## Task material

= = = = =

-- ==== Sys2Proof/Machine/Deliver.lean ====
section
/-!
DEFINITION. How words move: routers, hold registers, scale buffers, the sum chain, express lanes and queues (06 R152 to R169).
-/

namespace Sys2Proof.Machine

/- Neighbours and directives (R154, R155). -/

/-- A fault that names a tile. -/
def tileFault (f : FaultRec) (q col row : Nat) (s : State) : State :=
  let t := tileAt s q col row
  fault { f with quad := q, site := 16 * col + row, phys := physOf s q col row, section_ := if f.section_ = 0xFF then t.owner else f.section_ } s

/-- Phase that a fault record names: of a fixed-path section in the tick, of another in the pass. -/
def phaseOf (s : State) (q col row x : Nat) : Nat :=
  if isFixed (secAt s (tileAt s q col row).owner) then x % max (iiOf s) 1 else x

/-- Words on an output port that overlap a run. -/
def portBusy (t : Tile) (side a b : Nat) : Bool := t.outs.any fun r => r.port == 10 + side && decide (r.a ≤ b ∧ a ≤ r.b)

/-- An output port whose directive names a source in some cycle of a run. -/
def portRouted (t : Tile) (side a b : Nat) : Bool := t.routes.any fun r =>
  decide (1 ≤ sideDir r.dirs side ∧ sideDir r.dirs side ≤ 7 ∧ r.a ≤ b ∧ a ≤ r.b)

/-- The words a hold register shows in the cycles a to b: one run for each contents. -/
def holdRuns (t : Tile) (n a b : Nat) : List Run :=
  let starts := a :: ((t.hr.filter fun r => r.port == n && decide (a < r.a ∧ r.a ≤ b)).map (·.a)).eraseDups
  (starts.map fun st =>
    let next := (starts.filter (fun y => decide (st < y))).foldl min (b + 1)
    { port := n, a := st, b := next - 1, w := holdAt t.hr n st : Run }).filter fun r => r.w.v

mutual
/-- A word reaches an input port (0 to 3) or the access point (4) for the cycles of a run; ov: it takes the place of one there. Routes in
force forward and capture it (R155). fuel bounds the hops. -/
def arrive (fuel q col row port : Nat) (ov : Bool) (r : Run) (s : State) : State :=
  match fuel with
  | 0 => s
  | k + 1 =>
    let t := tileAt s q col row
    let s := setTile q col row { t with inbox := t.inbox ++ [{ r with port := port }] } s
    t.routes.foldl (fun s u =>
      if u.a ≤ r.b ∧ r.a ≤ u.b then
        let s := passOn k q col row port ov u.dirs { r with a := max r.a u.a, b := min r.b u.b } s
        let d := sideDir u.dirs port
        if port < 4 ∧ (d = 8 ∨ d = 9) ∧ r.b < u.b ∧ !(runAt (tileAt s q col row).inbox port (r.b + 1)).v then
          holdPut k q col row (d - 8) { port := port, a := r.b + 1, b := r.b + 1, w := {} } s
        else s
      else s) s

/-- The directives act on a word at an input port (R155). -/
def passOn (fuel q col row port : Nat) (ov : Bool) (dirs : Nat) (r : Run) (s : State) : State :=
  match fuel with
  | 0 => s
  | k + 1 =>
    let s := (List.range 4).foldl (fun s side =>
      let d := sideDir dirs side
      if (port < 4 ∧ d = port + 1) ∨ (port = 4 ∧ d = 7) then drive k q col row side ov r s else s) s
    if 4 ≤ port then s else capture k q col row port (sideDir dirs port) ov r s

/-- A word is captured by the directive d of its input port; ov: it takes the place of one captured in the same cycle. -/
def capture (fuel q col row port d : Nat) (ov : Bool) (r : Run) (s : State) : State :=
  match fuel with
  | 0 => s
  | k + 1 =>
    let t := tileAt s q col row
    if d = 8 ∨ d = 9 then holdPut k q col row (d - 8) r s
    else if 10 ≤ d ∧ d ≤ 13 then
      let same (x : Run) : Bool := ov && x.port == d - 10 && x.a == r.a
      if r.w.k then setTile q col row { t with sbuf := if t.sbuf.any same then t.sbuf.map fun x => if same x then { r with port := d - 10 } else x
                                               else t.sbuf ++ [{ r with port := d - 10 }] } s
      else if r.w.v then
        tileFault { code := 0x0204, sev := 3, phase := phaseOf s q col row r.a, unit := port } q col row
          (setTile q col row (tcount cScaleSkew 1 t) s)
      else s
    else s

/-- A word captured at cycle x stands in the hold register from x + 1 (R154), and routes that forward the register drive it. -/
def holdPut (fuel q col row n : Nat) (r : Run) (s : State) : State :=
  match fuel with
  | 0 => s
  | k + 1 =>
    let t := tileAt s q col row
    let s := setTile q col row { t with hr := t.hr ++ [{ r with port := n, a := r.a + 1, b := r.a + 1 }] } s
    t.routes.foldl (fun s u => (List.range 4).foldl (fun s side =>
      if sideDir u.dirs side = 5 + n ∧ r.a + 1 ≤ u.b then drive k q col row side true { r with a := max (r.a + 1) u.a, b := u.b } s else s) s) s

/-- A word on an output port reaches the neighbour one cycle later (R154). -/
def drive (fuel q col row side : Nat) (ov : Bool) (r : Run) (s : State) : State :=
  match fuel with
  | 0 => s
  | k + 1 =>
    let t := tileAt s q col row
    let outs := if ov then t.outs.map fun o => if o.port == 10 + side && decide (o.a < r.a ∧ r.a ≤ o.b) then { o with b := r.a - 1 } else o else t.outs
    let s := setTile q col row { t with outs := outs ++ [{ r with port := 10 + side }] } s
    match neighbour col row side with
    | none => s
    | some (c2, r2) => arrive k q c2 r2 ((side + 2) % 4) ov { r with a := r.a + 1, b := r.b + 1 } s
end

= = = = =

## Exercise details
Keep both end lines and retype everything in the records above from the line containing "the pass. -/" through the line containing "if u.a ≤ r.b ∧ r.a ≤ u.b then", exactly, with nothing else.

## Answer to this task
/-- Phase that a fault record names: of a fixed-path section in the tick, of another in the pass. -/
def phaseOf (s : State) (q col row x : Nat) : Nat :=
  if isFixed (secAt s (tileAt s q col row).owner) then x % max (iiOf s) 1 else x

/-- Words on an output port that overlap a run. -/
def portBusy (t : Tile) (side a b : Nat) : Bool := t.outs.any fun r => r.port == 10 + side && decide (r.a ≤ b ∧ a ≤ r.b)

/-- An output port whose directive names a source in some cycle of a run. -/
def portRouted (t : Tile) (side a b : Nat) : Bool := t.routes.any fun r =>
  decide (1 ≤ sideDir r.dirs side ∧ sideDir r.dirs side ≤ 7 ∧ r.a ≤ b ∧ a ≤ r.b)

/-- The words a hold register shows in the cycles a to b: one run for each contents. -/
def holdRuns (t : Tile) (n a b : Nat) : List Run :=
  let starts := a :: ((t.hr.filter fun r => r.port == n && decide (a < r.a ∧ r.a ≤ b)).map (·.a)).eraseDups
  (starts.map fun st =>
    let next := (starts.filter (fun y => decide (st < y))).foldl min (b + 1)
    { port := n, a := st, b := next - 1, w := holdAt t.hr n st : Run }).filter fun r => r.w.v

mutual
/-- A word reaches an input port (0 to 3) or the access point (4) for the cycles of a run; ov: it takes the place of one there. Routes in
force forward and capture it (R155). fuel bounds the hops. -/
def arrive (fuel q col row port : Nat) (ov : Bool) (r : Run) (s : State) : State :=
  match fuel with
  | 0 => s
  | k + 1 =>
    let t := tileAt s q col row
    let s := setTile q col row { t with inbox := t.inbox ++ [{ r with port := port }] } s
    t.routes.foldl (fun s u =>
      if u.a ≤ r.b ∧ r.a ≤ u.b then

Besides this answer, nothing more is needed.